*** Stored data ***
-- ==== Sys2Proof/Decode.lean ====
section
/-! DEFINITION. The command word: its fields, the decoder and the encoder (spec 30_encoding.md). -/

namespace Sys2Proof

/-! ## Fields of a command word (R70, R71) -/

/-- OP, bits 7:0. -/
def fieldOp (c : Word32) : BitVec 8 := c.extractLsb' 0 8
/-- TYPE, bits 13:8. -/
def fieldType (c : Word32) : BitVec 6 := c.extractLsb' 8 6
/-- RSV0, bits 15:14. -/
def fieldRsv0 (c : Word32) : BitVec 2 := c.extractLsb' 14 2
/-- ARG, bits 23:16. -/
def fieldArg (c : Word32) : BitVec 8 := c.extractLsb' 16 8
/-- FIRST, bit 24. -/
def fieldFirst (c : Word32) : Bool := c.getLsbD 24
/-- FINAL, bit 25. -/
def fieldFinal (c : Word32) : Bool := c.getLsbD 25
/-- RSV1, bits 31:26. -/
def fieldRsv1 (c : Word32) : BitVec 6 := c.extractLsb' 26 6

/-! ## Decoding (R73 to R78) -/

/-- Why a word is illegal.  Every one of them completes with BAD_COMMAND (R77, R191). -/
inductive Illegal where
  /-- RSV0 or RSV1 is not 0 (R74). -/
  | reservedBits
  /-- A field the opcode does not list is not 0 (R74). -/
  | unusedField
  /-- INJECT with ARG > 18 or ROUND with ARG > 71 (R75). -/
  | argRange
  /-- GFOLD in an instance without a plug-in (R76). -/
  | noPlugin
  /-- 0x0A to 0x0F and 0x19 to 0xFF (R73). -/
  | unassignedOpcode
  deriving DecidableEq, Repr

/-- A command that lists no field: TYPE, ARG, FIRST and FINAL must be 0. -/
def decodeNone (c : Word32) (i : Instr) : Except Illegal Instr :=
  if fieldType c = 0 ∧ fieldArg c = 0 ∧ fieldFirst c = false ∧ fieldFinal c = false then .ok i
  else .error .unusedField

/-- A command that lists TYPE only. -/
def decodeType (c : Word32) (i : BitVec 6 → Instr) : Except Illegal Instr :=
  if fieldArg c = 0 ∧ fieldFirst c = false ∧ fieldFinal c = false then .ok (i (fieldType c))
  else .error .unusedField

/-- A command that lists ARG only, with the largest value it takes. -/
def decodeArg (c : Word32) (limit : Nat) (i : BitVec 8 → Instr) : Except Illegal Instr :=
  if fieldType c = 0 ∧ fieldFirst c = false ∧ fieldFinal c = false then
    if (fieldArg c).toNat ≤ limit then .ok (i (fieldArg c)) else .error .argRange
  else .error .unusedField

/-- A command that lists TYPE, FIRST and FINAL. -/
def decodeFlags (c : Word32) (i : BitVec 6 → Bool → Bool → Instr) : Except Illegal Instr :=
  if fieldArg c = 0 then .ok (i (fieldType c) (fieldFirst c) (fieldFinal c))
  else .error .unusedField

/-- `decode(c)` of R78, total on every 32-bit word, for an instance whose PLUGIN_PRESENT is `plugin`. -/
def decode (plugin : Bool) (c : Word32) : Except Illegal Instr :=
  if fieldRsv0 c = 0 ∧ fieldRsv1 c = 0 then
    match fieldOp c with
    | 0x00#8 => decodeNone c .nop
    | 0x01#8 => decodeNone c .init
    | 0x02#8 => decodeNone c .hash
    | 0x03#8 => decodeNone c .loadiv
    | 0x04#8 => decodeNone c .clearcv
    | 0x05#8 => decodeType c .ubi
    | 0x06#8 => decodeNone c .config
    | 0x07#8 => decodeNone c .output
    | 0x08#8 => decodeNone c .format
    | 0x09#8 => if plugin then decodeNone c .gfold else .error .noPlugin
    | 0x10#8 => decodeArg c 255 .loadblk
    | 0x11#8 => decodeNone c .ksched
    | 0x12#8 => decodeFlags c .tweak
    | 0x13#8 => decodeNone c .vload
    | 0x14#8 => decodeArg c injectLimit .inject
    | 0x15#8 => decodeArg c roundLimit .round
    | 0x16#8 => decodeNone c .encrypt
    | 0x17#8 => decodeNone c .feedfwd
    | 0x18#8 => decodeFlags c .block
    | _ => .error .unassignedOpcode
  else .error .reservedBits

/-- The word is legal in an instance whose PLUGIN_PRESENT is `plugin`. -/
def legalWord (plugin : Bool) (c : Word32) : Bool := (decode plugin c).isOk

/-! ## Encoding (R79) -/

/-- `OP | type<<8 | arg<<16 | first<<24 | final<<25` (R79). -/
def assemble (op : BitVec 8) (type : BitVec 6) (arg : BitVec 8) (first final : Bool) : Word32 :=
  op.setWidth 32 ||| type.setWidth 32 <<< 8 ||| arg.setWidth 32 <<< 16
    ||| (BitVec.ofBool first).setWidth 32 <<< 24 ||| (BitVec.ofBool final).setWidth 32 <<< 25

/-- The opcode of a command (R73). -/
def Instr.opcode : Instr → BitVec 8
  | .nop => 0x00
  | .init => 0x01
  | .hash => 0x02
  | .loadiv => 0x03
  | .clearcv => 0x04
  | .ubi _ => 0x05
  | .config => 0x06
  | .output => 0x07
  | .format => 0x08
  | .gfold => 0x09
  | .loadblk _ => 0x10
  | .ksched => 0x11
  | .tweak _ _ _ => 0x12
  | .vload => 0x13
  | .inject _ => 0x14
  | .round _ => 0x15
  | .encrypt => 0x16
  | .feedfwd => 0x17
  | .block _ _ _ => 0x18

/-- The word of a command: its opcode, the fields it lists, and 0 in every other field (R79). -/
def encode (i : Instr) : Word32 :=
  match i with
  | .ubi type => assemble i.opcode type 0 false false
  | .loadblk k => assemble i.opcode 0 k false false
  | .tweak type first final => assemble i.opcode type 0 first final
  | .inject s => assemble i.opcode 0 s false false
  | .round d => assemble i.opcode 0 d false false
  | .block type first final => assemble i.opcode type 0 first final
  | .nop | .init | .hash | .loadiv | .clearcv | .config | .output | .format | .gfold
  | .ksched | .vload | .encrypt | .feedfwd => assemble i.opcode 0 0 false false

/-! ## The host's question about one row of the opcode table -/

/-- What the decoder reads from the `nbits`-bit word `w`.  Every row has 32 bits and a command is one
32-bit word (R72), so the bits are the word.  The table lists GFOLD, which only an instance with a plug-in
decodes (R76); the question is therefore asked of such an instance (log 6). -/
def decodeTableWord (nbits w : Nat) : Option Instr :=
  match decode true (BitVec.ofNat 32 (w % 2 ^ nbits)) with
  | .ok i => some i
  | .error _ => none

end Sys2Proof
end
*** End of Stored data ***
# Work instruction
Every single line of the data above must be set down again exactly.

# The answer
-- ==== Sys2Proof/Decode.lean ====
section
/-! DEFINITION. The command word: its fields, the decoder and the encoder (spec 30_encoding.md). -/

namespace Sys2Proof

/-! ## Fields of a command word (R70, R71) -/

/-- OP, bits 7:0. -/
def fieldOp (c : Word32) : BitVec 8 := c.extractLsb' 0 8
/-- TYPE, bits 13:8. -/
def fieldType (c : Word32) : BitVec 6 := c.extractLsb' 8 6
/-- RSV0, bits 15:14. -/
def fieldRsv0 (c : Word32) : BitVec 2 := c.extractLsb' 14 2
/-- ARG, bits 23:16. -/
def fieldArg (c : Word32) : BitVec 8 := c.extractLsb' 16 8
/-- FIRST, bit 24. -/
def fieldFirst (c : Word32) : Bool := c.getLsbD 24
/-- FINAL, bit 25. -/
def fieldFinal (c : Word32) : Bool := c.getLsbD 25
/-- RSV1, bits 31:26. -/
def fieldRsv1 (c : Word32) : BitVec 6 := c.extractLsb' 26 6

/-! ## Decoding (R73 to R78) -/

/-- Why a word is illegal.  Every one of them completes with BAD_COMMAND (R77, R191). -/
inductive Illegal where
  /-- RSV0 or RSV1 is not 0 (R74). -/
  | reservedBits
  /-- A field the opcode does not list is not 0 (R74). -/
  | unusedField
  /-- INJECT with ARG > 18 or ROUND with ARG > 71 (R75). -/
  | argRange
  /-- GFOLD in an instance without a plug-in (R76). -/
  | noPlugin
  /-- 0x0A to 0x0F and 0x19 to 0xFF (R73). -/
  | unassignedOpcode
  deriving DecidableEq, Repr

/-- A command that lists no field: TYPE, ARG, FIRST and FINAL must be 0. -/
def decodeNone (c : Word32) (i : Instr) : Except Illegal Instr :=
  if fieldType c = 0 ∧ fieldArg c = 0 ∧ fieldFirst c = false ∧ fieldFinal c = false then .ok i
  else .error .unusedField

/-- A command that lists TYPE only. -/
def decodeType (c : Word32) (i : BitVec 6 → Instr) : Except Illegal Instr :=
  if fieldArg c = 0 ∧ fieldFirst c = false ∧ fieldFinal c = false then .ok (i (fieldType c))
  else .error .unusedField

/-- A command that lists ARG only, with the largest value it takes. -/
def decodeArg (c : Word32) (limit : Nat) (i : BitVec 8 → Instr) : Except Illegal Instr :=
  if fieldType c = 0 ∧ fieldFirst c = false ∧ fieldFinal c = false then
    if (fieldArg c).toNat ≤ limit then .ok (i (fieldArg c)) else .error .argRange
  else .error .unusedField

/-- A command that lists TYPE, FIRST and FINAL. -/
def decodeFlags (c : Word32) (i : BitVec 6 → Bool → Bool → Instr) : Except Illegal Instr :=
  if fieldArg c = 0 then .ok (i (fieldType c) (fieldFirst c) (fieldFinal c))
  else .error .unusedField

/-- `decode(c)` of R78, total on every 32-bit word, for an instance whose PLUGIN_PRESENT is `plugin`. -/
def decode (plugin : Bool) (c : Word32) : Except Illegal Instr :=
  if fieldRsv0 c = 0 ∧ fieldRsv1 c = 0 then
    match fieldOp c with
    | 0x00#8 => decodeNone c .nop
    | 0x01#8 => decodeNone c .init
    | 0x02#8 => decodeNone c .hash
    | 0x03#8 => decodeNone c .loadiv
    | 0x04#8 => decodeNone c .clearcv
    | 0x05#8 => decodeType c .ubi
    | 0x06#8 => decodeNone c .config
    | 0x07#8 => decodeNone c .output
    | 0x08#8 => decodeNone c .format
    | 0x09#8 => if plugin then decodeNone c .gfold else .error .noPlugin
    | 0x10#8 => decodeArg c 255 .loadblk
    | 0x11#8 => decodeNone c .ksched
    | 0x12#8 => decodeFlags c .tweak
    | 0x13#8 => decodeNone c .vload
    | 0x14#8 => decodeArg c injectLimit .inject
    | 0x15#8 => decodeArg c roundLimit .round
    | 0x16#8 => decodeNone c .encrypt
    | 0x17#8 => decodeNone c .feedfwd
    | 0x18#8 => decodeFlags c .block
    | _ => .error .unassignedOpcode
  else .error .reservedBits

/-- The word is legal in an instance whose PLUGIN_PRESENT is `plugin`. -/
def legalWord (plugin : Bool) (c : Word32) : Bool := (decode plugin c).isOk

/-! ## Encoding (R79) -/

/-- `OP | type<<8 | arg<<16 | first<<24 | final<<25` (R79). -/
def assemble (op : BitVec 8) (type : BitVec 6) (arg : BitVec 8) (first final : Bool) : Word32 :=
  op.setWidth 32 ||| type.setWidth 32 <<< 8 ||| arg.setWidth 32 <<< 16
    ||| (BitVec.ofBool first).setWidth 32 <<< 24 ||| (BitVec.ofBool final).setWidth 32 <<< 25

/-- The opcode of a command (R73). -/
def Instr.opcode : Instr → BitVec 8
  | .nop => 0x00
  | .init => 0x01
  | .hash => 0x02
  | .loadiv => 0x03
  | .clearcv => 0x04
  | .ubi _ => 0x05
  | .config => 0x06
  | .output => 0x07
  | .format => 0x08
  | .gfold => 0x09
  | .loadblk _ => 0x10
  | .ksched => 0x11
  | .tweak _ _ _ => 0x12
  | .vload => 0x13
  | .inject _ => 0x14
  | .round _ => 0x15
  | .encrypt => 0x16
  | .feedfwd => 0x17
  | .block _ _ _ => 0x18

/-- The word of a command: its opcode, the fields it lists, and 0 in every other field (R79). -/
def encode (i : Instr) : Word32 :=
  match i with
  | .ubi type => assemble i.opcode type 0 false false
  | .loadblk k => assemble i.opcode 0 k false false
  | .tweak type first final => assemble i.opcode type 0 first final
  | .inject s => assemble i.opcode 0 s false false
  | .round d => assemble i.opcode 0 d false false
  | .block type first final => assemble i.opcode type 0 first final
  | .nop | .init | .hash | .loadiv | .clearcv | .config | .output | .format | .gfold
  | .ksched | .vload | .encrypt | .feedfwd => assemble i.opcode 0 0 false false

/-! ## The host's question about one row of the opcode table -/

/-- What the decoder reads from the `nbits`-bit word `w`.  Every row has 32 bits and a command is one
32-bit word (R72), so the bits are the word.  The table lists GFOLD, which only an instance with a plug-in
decodes (R76); the question is therefore asked of such an instance (log 6). -/
def decodeTableWord (nbits w : Nat) : Option Instr :=
  match decode true (BitVec.ofNat 32 (w % 2 ^ nbits)) with
  | .ok i => some i
  | .error _ => none

end Sys2Proof
end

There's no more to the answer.